Collected data entries:
━━━━━━━━━━

-- ==== Sys2Proof/Decode.lean ====
section
/-! DEFINITION. The decoder of instruction words (R83, R84, R89, R90) and of bytecode (R324, R328), total on every
bit pattern, and after it the encoder, from the same tables. Reserved fields are ignored (R90), so the decoder
drops them and the encoder writes them as zero (R3). -/

namespace Sys2Proof

/-- The field of `len` bits whose lowest bit is `lo` (R84). -/
def fld (w : Insn) (lo len : Nat) : BitVec len := BitVec.ofNat len (w.toNat / 2 ^ lo)

/-- The number a field holds. -/
def fldN (w : Insn) (lo len : Nat) : Nat := w.toNat / 2 ^ lo % 2 ^ len

/-- Major 0x00 (R169): sel chooses; the all-zero word is RUNOFF, any other word with sel 0 is unassigned. fwcall's
number chooses the row of the firmware function (R385). -/
def decodeSys (w : Insn) : Instr :=
  match fldN w 21 5 with
  | 0 => if w.toNat = 0 then .runoff else .illegal
  | 1 => .trap (fld w 0 16)
  | 2 => .kret
  | 3 => .uiret
  | 4 => .halt
  | 5 => .wfi
  | 6 =>
    match fldN w 0 16 with
    | 0x00 => .fwcallFirmwareLevel
    | 0x01 => .fwcallRegionTeardown
    | 0x02 => .fwcallFaultDomainTeardown
    | 0x10 => .fwcallPanic
    | 0x11 => .fwcallThaw
    | 0x20 => .fwcallRegisterNoticeContext
    | 0x30 => .fwcallSetReceiveWindow
    | 0x40 => .fwcallReadDomainEntry
    | _ => .fwcallUnknown (fld w 0 16)
  | _ => .illegal

/-- Major 0x01 (R102), by the selector in bits 10:0; a value not listed is unassigned. -/
def decodeAlu (w : Insn) : Instr :=
  match fldN w 0 11 with
  | 0x0 => .add (fld w 21 5) (fld w 16 5) (fld w 11 5)
  | 0x1 => .sub (fld w 21 5) (fld w 16 5) (fld w 11 5)
  | 0x2 => .and (fld w 21 5) (fld w 16 5) (fld w 11 5)
  | 0x3 => .or (fld w 21 5) (fld w 16 5) (fld w 11 5)
  | 0x4 => .xor (fld w 21 5) (fld w 16 5) (fld w 11 5)
  | 0x5 => .andn (fld w 21 5) (fld w 16 5) (fld w 11 5)
  | 0x6 => .orn (fld w 21 5) (fld w 16 5) (fld w 11 5)
  | 0x8 => .sll (fld w 21 5) (fld w 16 5) (fld w 11 5)
  | 0x9 => .srl (fld w 21 5) (fld w 16 5) (fld w 11 5)
  | 0xA => .sra (fld w 21 5) (fld w 16 5) (fld w 11 5)
  | 0xB => .rol (fld w 21 5) (fld w 16 5) (fld w 11 5)
  | 0x10 => .slt (fld w 21 5) (fld w 16 5) (fld w 11 5)
  | 0x11 => .sltu (fld w 21 5) (fld w 16 5) (fld w 11 5)
  | 0x12 => .min (fld w 21 5) (fld w 16 5) (fld w 11 5)
  | 0x13 => .max (fld w 21 5) (fld w 16 5) (fld w 11 5)
  | 0x14 => .minu (fld w 21 5) (fld w 16 5) (fld w 11 5)
  | 0x15 => .maxu (fld w 21 5) (fld w 16 5) (fld w 11 5)
  | 0x18 | 0x19 | 0x1A | 0x1B => .lea (fld w 21 5) (fld w 16 5) (fld w 11 5) (fld w 0 2)
  | 0x20 => .clz (fld w 21 5) (fld w 16 5)
  | 0x21 => .ctz (fld w 21 5) (fld w 16 5)
  | 0x22 => .popc (fld w 21 5) (fld w 16 5)
  | 0x23 => .bswap (fld w 21 5) (fld w 16 5)
  | 0x24 => .sextB (fld w 21 5) (fld w 16 5)
  | 0x25 => .sextH (fld w 21 5) (fld w 16 5)
  | 0x26 => .sextW (fld w 21 5) (fld w 16 5)
  | 0x27 => .zextW (fld w 21 5) (fld w 16 5)
  | _ => .illegal

/-- Major 0x09 (R105), by the selector in bits 15:8; a value not listed is unassigned. -/
def decodeShiftImm (w : Insn) : Instr :=
  match fldN w 8 8 with
  | 0x0 => .slli (fld w 21 5) (fld w 16 5) (fld w 0 6)
  | 0x1 => .srli (fld w 21 5) (fld w 16 5) (fld w 0 6)
  | 0x2 => .srai (fld w 21 5) (fld w 16 5) (fld w 0 6)
  | 0x3 => .roli (fld w 21 5) (fld w 16 5) (fld w 0 6)
  | _ => .illegal

/-- Major 0x0A (R106), by the selector in bits 10:0; a value not listed is unassigned. -/
def decodeMulDiv (w : Insn) : Instr :=
  match fldN w 0 11 with
  | 0x0 => .mul (fld w 21 5) (fld w 16 5) (fld w 11 5)
  | 0x1 => .mulh (fld w 21 5) (fld w 16 5) (fld w 11 5)
  | 0x2 => .mulhu (fld w 21 5) (fld w 16 5) (fld w 11 5)
  | 0x3 => .mulhsu (fld w 21 5) (fld w 16 5) (fld w 11 5)
  | 0x4 => .div (fld w 21 5) (fld w 16 5) (fld w 11 5)
  | 0x5 => .divu (fld w 21 5) (fld w 16 5) (fld w 11 5)
  | 0x6 => .rem (fld w 21 5) (fld w 16 5) (fld w 11 5)
  | 0x7 => .remu (fld w 21 5) (fld w 16 5) (fld w 11 5)
  | _ => .illegal

/-- Major 0x0B (R107), by the selector in bits 15:12; a value not listed is unassigned. -/
def decodeBranch (w : Insn) : Instr :=
  match fldN w 12 4 with
  | 0x0 => .bEq (fld w 21 5) (fld w 16 5) (fld w 0 12)
  | 0x1 => .bNe (fld w 21 5) (fld w 16 5) (fld w 0 12)
  | 0x2 => .bLt (fld w 21 5) (fld w 16 5) (fld w 0 12)
  | 0x3 => .bGe (fld w 21 5) (fld w 16 5) (fld w 0 12)
  | 0x4 => .bLtu (fld w 21 5) (fld w 16 5) (fld w 0 12)
  | 0x5 => .bGeu (fld w 21 5) (fld w 16 5) (fld w 0 12)
  | 0x8 => .bKany (fld w 21 5) (fld w 16 5) (fld w 0 12)
  | 0x9 => .bKall (fld w 21 5) (fld w 16 5) (fld w 0 12)
  | 0xA => .bKnone (fld w 21 5) (fld w 16 5) (fld w 0 12)
  | _ => .illegal

/-- Major 0x0F (R110), by the selector in bits 10:0; a value not listed is unassigned. -/
def decodeJumpReg (w : Insn) : Instr :=
  match fldN w 0 11 with
  | 0x0 => .jr (fld w 16 5)
  | 0x1 => .jlr (fld w 21 5) (fld w 16 5)
  | _ => .illegal

/-- Major 0x12 (R123), by the selector in bits 10:6; a value not listed is unassigned. -/
def decodeSpace (w : Insn) : Instr :=
  match fldN w 6 5 with
  | 0x0 => .ldx (fld w 21 5) (fld w 16 5) (fld w 11 5) (fld w 0 3)
  | 0x1 => .stx (fld w 21 5) (fld w 16 5) (fld w 11 5) (fld w 0 3)
  | 0x2 => .ldAcq (fld w 21 5) (fld w 16 5) (fld w 0 3)
  | 0x3 => .stRel (fld w 21 5) (fld w 16 5) (fld w 0 3)
  | 0x4 => .raddr (fld w 21 5) (fld w 16 5) (fld w 11 5)
  | _ => .illegal

/-- Major 0x13 (R125), by the selector in bits 10:7; a value not listed is unassigned. -/
def decodeAmo (w : Insn) : Instr :=
  match fldN w 7 4 with
  | 0x0 => .amoAdd (fld w 21 5) (fld w 16 5) (fld w 11 5) (fld w 5 2) (fld w 4 1)
  | 0x1 => .amoSwap (fld w 21 5) (fld w 16 5) (fld w 11 5) (fld w 5 2) (fld w 4 1)
  | 0x2 => .amoCas (fld w 21 5) (fld w 16 5) (fld w 11 5) (fld w 5 2) (fld w 4 1)
  | 0x3 => .amoMin (fld w 21 5) (fld w 16 5) (fld w 11 5) (fld w 5 2) (fld w 4 1)
  | 0x4 => .amoMax (fld w 21 5) (fld w 16 5) (fld w 11 5) (fld w 5 2) (fld w 4 1)
  | 0x5 => .amoMinu (fld w 21 5) (fld w 16 5) (fld w 11 5) (fld w 5 2) (fld w 4 1)
  | 0x6 => .amoMaxu (fld w 21 5) (fld w 16 5) (fld w 11 5) (fld w 5 2) (fld w 4 1)
  | 0x7 => .amoAnd (fld w 21 5) (fld w 16 5) (fld w 11 5) (fld w 5 2) (fld w 4 1)
  | 0x8 => .amoOr (fld w 21 5) (fld w 16 5) (fld w 11 5) (fld w 5 2) (fld w 4 1)
  | 0x9 => .amoXor (fld w 21 5) (fld w 16 5) (fld w 11 5) (fld w 5 2) (fld w 4 1)
  | _ => .illegal

/-- Major 0x14 (R127), by the selector in bits 10:8; a value not listed is unassigned. -/
def decodeFence (w : Insn) : Instr :=
  match fldN w 8 3 with
  | 0x0 => .fenceIssue (fld w 6 2) (fld w 0 5)
  | 0x1 => .fenceWait (fld w 6 2)
  | 0x2 => .fenceTest (fld w 21 5) (fld w 6 2)
  | _ => .illegal

/-- Major 0x15 (R129), by the selector in bits 10:8; a value not listed is unassigned. -/
def decodeSync (w : Insn) : Instr :=
  match fldN w 8 3 with
  | 0x0 => .mtxLock (fld w 11 5)
  | 0x1 => .mtxTry (fld w 21 5) (fld w 11 5)
  | 0x2 => .mtxUnlock (fld w 11 5)
  | 0x3 => .semP (fld w 11 5)
  | 0x4 => .semV (fld w 11 5)
  | 0x5 => .semTry (fld w 21 5) (fld w 11 5)
  | 0x6 => .semRd (fld w 21 5) (fld w 11 5)
  | _ => .illegal

/-- Major 0x16 (R157), by the selector in bits 10:0; a value not listed is unassigned. -/
def decodeCtx (w : Insn) : Instr :=
  match fldN w 0 11 with
  | 0x0 => .beadStart (fld w 21 5) (fld w 16 5) (fld w 11 5)
  | 0x2 => .beadWait (fld w 16 5)
  | 0x3 => .beadLive (fld w 21 5)
  | 0x1 => .beadEnd
  | 0x4 => .hbeat
  | _ => .illegal

/-- Major 0x17 (R165), by the selector in bits 15:14; a value not listed is unassigned. -/
def decodeSpecial (w : Insn) : Instr :=
  match fldN w 14 2 with
  | 0x0 => .srr (fld w 21 5) (fld w 0 12)
  | 0x1 => .srw (fld w 21 5) (fld w 16 5) (fld w 0 12)
  | 0x2 => .srs (fld w 21 5) (fld w 16 5) (fld w 0 12)
  | 0x3 => .src (fld w 21 5) (fld w 16 5) (fld w 0 12)
  | _ => .illegal

/-- Major 0x18 (R112), by the selector in bits 5:0; a value not listed is unassigned. -/
def decodeFp (w : Insn) : Instr :=
  match fldN w 0 6 with
  | 0x0 => .fadd (fld w 21 5) (fld w 16 5) (fld w 11 5) (fld w 10 1) (fld w 7 3) (fld w 6 1)
  | 0x1 => .fsub (fld w 21 5) (fld w 16 5) (fld w 11 5) (fld w 10 1) (fld w 7 3) (fld w 6 1)
  | 0x2 => .fmul (fld w 21 5) (fld w 16 5) (fld w 11 5) (fld w 10 1) (fld w 7 3) (fld w 6 1)
  | 0x3 => .fdiv (fld w 21 5) (fld w 16 5) (fld w 11 5) (fld w 10 1) (fld w 7 3) (fld w 6 1)
  | 0x4 => .fsqrt (fld w 21 5) (fld w 16 5) (fld w 10 1) (fld w 7 3) (fld w 6 1)
  | 0x5 => .fmadd (fld w 21 5) (fld w 16 5) (fld w 11 5) (fld w 10 1) (fld w 7 3) (fld w 6 1)
  | 0x8 => .fmin (fld w 21 5) (fld w 16 5) (fld w 11 5) (fld w 6 1)
  | 0x9 => .fmax (fld w 21 5) (fld w 16 5) (fld w 11 5) (fld w 6 1)
  | 0xA => .fneg (fld w 21 5) (fld w 16 5) (fld w 6 1)
  | 0xB => .fabs (fld w 21 5) (fld w 16 5) (fld w 6 1)
  | 0x10 => .feq (fld w 21 5) (fld w 16 5) (fld w 11 5) (fld w 6 1)
  | 0x11 => .flt (fld w 21 5) (fld w 16 5) (fld w 11 5) (fld w 6 1)
  | 0x12 => .fle (fld w 21 5) (fld w 16 5) (fld w 11 5) (fld w 6 1)
  | 0x13 => .fclass (fld w 21 5) (fld w 16 5) (fld w 6 1)
  | _ => .illegal

/-- Major 0x1A (R140), by the selector in bits 4:0; a value not listed is unassigned. -/
def decodeVecInt (w : Insn) : Instr :=
  match fldN w 0 5 with
  | 0x0 => .vadd (fld w 21 5) (fld w 16 5) (fld w 11 5) (fld w 8 3) (fld w 7 1) (fld w 5 2)
  | 0x1 => .vsub (fld w 21 5) (fld w 16 5) (fld w 11 5) (fld w 8 3) (fld w 7 1) (fld w 5 2)
  | 0x2 => .vmul (fld w 21 5) (fld w 16 5) (fld w 11 5) (fld w 8 3) (fld w 7 1) (fld w 5 2)
  | 0x3 => .vmulh (fld w 21 5) (fld w 16 5) (fld w 11 5) (fld w 8 3) (fld w 7 1) (fld w 5 2)
  | 0x4 => .vand (fld w 21 5) (fld w 16 5) (fld w 11 5) (fld w 8 3) (fld w 7 1) (fld w 5 2)
  | 0x5 => .vor (fld w 21 5) (fld w 16 5) (fld w 11 5) (fld w 8 3) (fld w 7 1) (fld w 5 2)
  | 0x6 => .vxor (fld w 21 5) (fld w 16 5) (fld w 11 5) (fld w 8 3) (fld w 7 1) (fld w 5 2)
  | 0x7 => .vsll (fld w 21 5) (fld w 16 5) (fld w 11 5) (fld w 8 3) (fld w 7 1) (fld w 5 2)
  | 0x8 => .vsrl (fld w 21 5) (fld w 16 5) (fld w 11 5) (fld w 8 3) (fld w 7 1) (fld w 5 2)
  | 0x9 => .vsra (fld w 21 5) (fld w 16 5) (fld w 11 5) (fld w 8 3) (fld w 7 1) (fld w 5 2)
  | 0xA => .vmin (fld w 21 5) (fld w 16 5) (fld w 11 5) (fld w 8 3) (fld w 7 1) (fld w 5 2)
  | 0xB => .vmax (fld w 21 5) (fld w 16 5) (fld w 11 5) (fld w 8 3) (fld w 7 1) (fld w 5 2)
  | 0xC => .vminu (fld w 21 5) (fld w 16 5) (fld w 11 5) (fld w 8 3) (fld w 7 1) (fld w 5 2)
  | 0xD => .vmaxu (fld w 21 5) (fld w 16 5) (fld w 11 5) (fld w 8 3) (fld w 7 1) (fld w 5 2)
  | 0xE => .vabs (fld w 21 5) (fld w 16 5) (fld w 8 3) (fld w 7 1) (fld w 5 2)
  | 0xF => .vmerge (fld w 21 5) (fld w 16 5) (fld w 11 5) (fld w 8 3) (fld w 5 2)
  | 0x10 => .vcmpEq (fld w 21 5) (fld w 16 5) (fld w 11 5) (fld w 8 3) (fld w 7 1) (fld w 5 2)
  | 0x11 => .vcmpNe (fld w 21 5) (fld w 16 5) (fld w 11 5) (fld w 8 3) (fld w 7 1) (fld w 5 2)
  | 0x12 => .vcmpLt (fld w 21 5) (fld w 16 5) (fld w 11 5) (fld w 8 3) (fld w 7 1) (fld w 5 2)
  | 0x13 => .vcmpLtu (fld w 21 5) (fld w 16 5) (fld w 11 5) (fld w 8 3) (fld w 7 1) (fld w 5 2)
  | 0x14 => .vcmpLe (fld w 21 5) (fld w 16 5) (fld w 11 5) (fld w 8 3) (fld w 7 1) (fld w 5 2)
  | 0x15 => .vcmpLeu (fld w 21 5) (fld w 16 5) (fld w 11 5) (fld w 8 3) (fld w 7 1) (fld w 5 2)
  | _ => .illegal

/-- Major 0x1B (R141), by the selector in bits 4:0; a value not listed is unassigned. -/
def decodeVecFp (w : Insn) : Instr :=
  match fldN w 0 5 with
  | 0x0 | 0x1 | 0x2 | 0x3 => .vfadd (fld w 21 5) (fld w 16 5) (fld w 11 5) (fld w 8 3) (fld w 7 1) (fld w 5 2) (fld w 0 2)
  | 0x4 | 0x5 | 0x6 | 0x7 => .vfsub (fld w 21 5) (fld w 16 5) (fld w 11 5) (fld w 8 3) (fld w 7 1) (fld w 5 2) (fld w 0 2)
  | 0x8 | 0x9 | 0xA | 0xB => .vfmul (fld w 21 5) (fld w 16 5) (fld w 11 5) (fld w 8 3) (fld w 7 1) (fld w 5 2) (fld w 0 2)
  | 0xC | 0xD | 0xE | 0xF => .vfma (fld w 21 5) (fld w 16 5) (fld w 11 5) (fld w 8 3) (fld w 7 1) (fld w 5 2) (fld w 0 2)
  | 0x10 | 0x11 | 0x12 | 0x13 => .vfdiv (fld w 21 5) (fld w 16 5) (fld w 11 5) (fld w 8 3) (fld w 7 1) (fld w 5 2) (fld w 0 2)
  | 0x14 | 0x15 | 0x16 | 0x17 => .vfsqrt (fld w 21 5) (fld w 16 5) (fld w 8 3) (fld w 7 1) (fld w 5 2) (fld w 0 2)
  | 0x18 => .vfmin (fld w 21 5) (fld w 16 5) (fld w 11 5) (fld w 8 3) (fld w 7 1) (fld w 5 2)
  | 0x19 => .vfmax (fld w 21 5) (fld w 16 5) (fld w 11 5) (fld w 8 3) (fld w 7 1) (fld w 5 2)
  | 0x1A => .vfneg (fld w 21 5) (fld w 16 5) (fld w 8 3) (fld w 7 1) (fld w 5 2)
  | 0x1B => .vfabs (fld w 21 5) (fld w 16 5) (fld w 8 3) (fld w 7 1) (fld w 5 2)
  | 0x1C => .vfcmpEq (fld w 21 5) (fld w 16 5) (fld w 11 5) (fld w 8 3) (fld w 7 1) (fld w 5 2)
  | 0x1D => .vfcmpLt (fld w 21 5) (fld w 16 5) (fld w 11 5) (fld w 8 3) (fld w 7 1) (fld w 5 2)
  | 0x1E => .vfcmpLe (fld w 21 5) (fld w 16 5) (fld w 11 5) (fld w 8 3) (fld w 7 1) (fld w 5 2)
  | 0x1F => .vfcmpUn (fld w 21 5) (fld w 16 5) (fld w 11 5) (fld w 8 3) (fld w 7 1) (fld w 5 2)
  | _ => .illegal

/-- Major 0x1C (R142), by the selector in bits 4:0; a value not listed is unassigned. -/
def decodeVecMem (w : Insn) : Instr :=
  match fldN w 0 5 with
  | 0x0 => .vld (fld w 21 5) (fld w 16 5) (fld w 8 3) (fld w 7 1) (fld w 5 2)
  | 0x1 => .vst (fld w 21 5) (fld w 16 5) (fld w 8 3) (fld w 5 2)
  | 0x2 => .vlds (fld w 21 5) (fld w 16 5) (fld w 11 5) (fld w 8 3) (fld w 7 1) (fld w 5 2)
  | 0x3 => .vsts (fld w 21 5) (fld w 16 5) (fld w 11 5) (fld w 8 3) (fld w 5 2)
  | 0x4 => .vldx (fld w 21 5) (fld w 16 5) (fld w 11 5) (fld w 8 3) (fld w 7 1) (fld w 5 2)
  | 0x5 => .vstx (fld w 21 5) (fld w 16 5) (fld w 11 5) (fld w 8 3) (fld w 5 2)
  | 0x6 => .vldb (fld w 21 5) (fld w 16 5) (fld w 8 3) (fld w 7 1) (fld w 5 2)
  | _ => .illegal

/-- Major 0x1D (R147), by the selector in bits 4:0; a value not listed is unassigned. -/
def decodeVecPerm (w : Insn) : Instr :=
  match fldN w 0 5 with
  | 0x0 => .vperm (fld w 21 5) (fld w 16 5) (fld w 11 5) (fld w 8 3) (fld w 7 1) (fld w 5 2)
  | 0x1 => .vslide (fld w 21 5) (fld w 16 5) (fld w 11 5) (fld w 8 3) (fld w 7 1) (fld w 5 2)
  | 0x2 => .vbcast (fld w 21 5) (fld w 16 5) (fld w 8 3) (fld w 7 1) (fld w 5 2)
  | 0x3 => .vext (fld w 21 5) (fld w 16 5) (fld w 11 5) (fld w 5 2)
  | 0x4 => .vins (fld w 21 5) (fld w 16 5) (fld w 11 5) (fld w 5 2)
  | 0x5 => .vidx (fld w 21 5) (fld w 8 3) (fld w 7 1) (fld w 5 2)
  | 0x6 => .vredAdd (fld w 21 5) (fld w 16 5) (fld w 8 3) (fld w 5 2)
  | 0x7 => .vredMin (fld w 21 5) (fld w 16 5) (fld w 8 3) (fld w 5 2)
  | 0x8 => .vredMax (fld w 21 5) (fld w 16 5) (fld w 8 3) (fld w 5 2)
  | 0x9 => .vscanAdd (fld w 21 5) (fld w 16 5) (fld w 8 3) (fld w 7 1) (fld w 5 2)
  | 0x10 => .vredFadd (fld w 21 5) (fld w 16 5) (fld w 8 3) (fld w 5 2)
  | 0x11 => .vredFmin (fld w 21 5) (fld w 16 5) (fld w 8 3) (fld w 5 2)
  | 0x12 => .vredFmax (fld w 21 5) (fld w 16 5) (fld w 8 3) (fld w 5 2)
  | 0x13 => .vscanFadd (fld w 21 5) (fld w 16 5) (fld w 8 3) (fld w 7 1) (fld w 5 2)
  | _ => .illegal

━━━━━━━━━━

[Work task]:
Output the lines above exactly, but only those between the line holding "def decodeAmo (w" and the line holding "15:14; a value not listed is unassigned. -/", inclusive.

[Output of the task]:
def decodeAmo (w : Insn) : Instr :=
  match fldN w 7 4 with
  | 0x0 => .amoAdd (fld w 21 5) (fld w 16 5) (fld w 11 5) (fld w 5 2) (fld w 4 1)
  | 0x1 => .amoSwap (fld w 21 5) (fld w 16 5) (fld w 11 5) (fld w 5 2) (fld w 4 1)
  | 0x2 => .amoCas (fld w 21 5) (fld w 16 5) (fld w 11 5) (fld w 5 2) (fld w 4 1)
  | 0x3 => .amoMin (fld w 21 5) (fld w 16 5) (fld w 11 5) (fld w 5 2) (fld w 4 1)
  | 0x4 => .amoMax (fld w 21 5) (fld w 16 5) (fld w 11 5) (fld w 5 2) (fld w 4 1)
  | 0x5 => .amoMinu (fld w 21 5) (fld w 16 5) (fld w 11 5) (fld w 5 2) (fld w 4 1)
  | 0x6 => .amoMaxu (fld w 21 5) (fld w 16 5) (fld w 11 5) (fld w 5 2) (fld w 4 1)
  | 0x7 => .amoAnd (fld w 21 5) (fld w 16 5) (fld w 11 5) (fld w 5 2) (fld w 4 1)
  | 0x8 => .amoOr (fld w 21 5) (fld w 16 5) (fld w 11 5) (fld w 5 2) (fld w 4 1)
  | 0x9 => .amoXor (fld w 21 5) (fld w 16 5) (fld w 11 5) (fld w 5 2) (fld w 4 1)
  | _ => .illegal

/-- Major 0x14 (R127), by the selector in bits 10:8; a value not listed is unassigned. -/
def decodeFence (w : Insn) : Instr :=
  match fldN w 8 3 with
  | 0x0 => .fenceIssue (fld w 6 2) (fld w 0 5)
  | 0x1 => .fenceWait (fld w 6 2)
  | 0x2 => .fenceTest (fld w 21 5) (fld w 6 2)
  | _ => .illegal

/-- Major 0x15 (R129), by the selector in bits 10:8; a value not listed is unassigned. -/
def decodeSync (w : Insn) : Instr :=
  match fldN w 8 3 with
  | 0x0 => .mtxLock (fld w 11 5)
  | 0x1 => .mtxTry (fld w 21 5) (fld w 11 5)
  | 0x2 => .mtxUnlock (fld w 11 5)
  | 0x3 => .semP (fld w 11 5)
  | 0x4 => .semV (fld w 11 5)
  | 0x5 => .semTry (fld w 21 5) (fld w 11 5)
  | 0x6 => .semRd (fld w 21 5) (fld w 11 5)
  | _ => .illegal

/-- Major 0x16 (R157), by the selector in bits 10:0; a value not listed is unassigned. -/
def decodeCtx (w : Insn) : Instr :=
  match fldN w 0 11 with
  | 0x0 => .beadStart (fld w 21 5) (fld w 16 5) (fld w 11 5)
  | 0x2 => .beadWait (fld w 16 5)
  | 0x3 => .beadLive (fld w 21 5)
  | 0x1 => .beadEnd
  | 0x4 => .hbeat
  | _ => .illegal

/-- Major 0x17 (R165), by the selector in bits 15:14; a value not listed is unassigned. -/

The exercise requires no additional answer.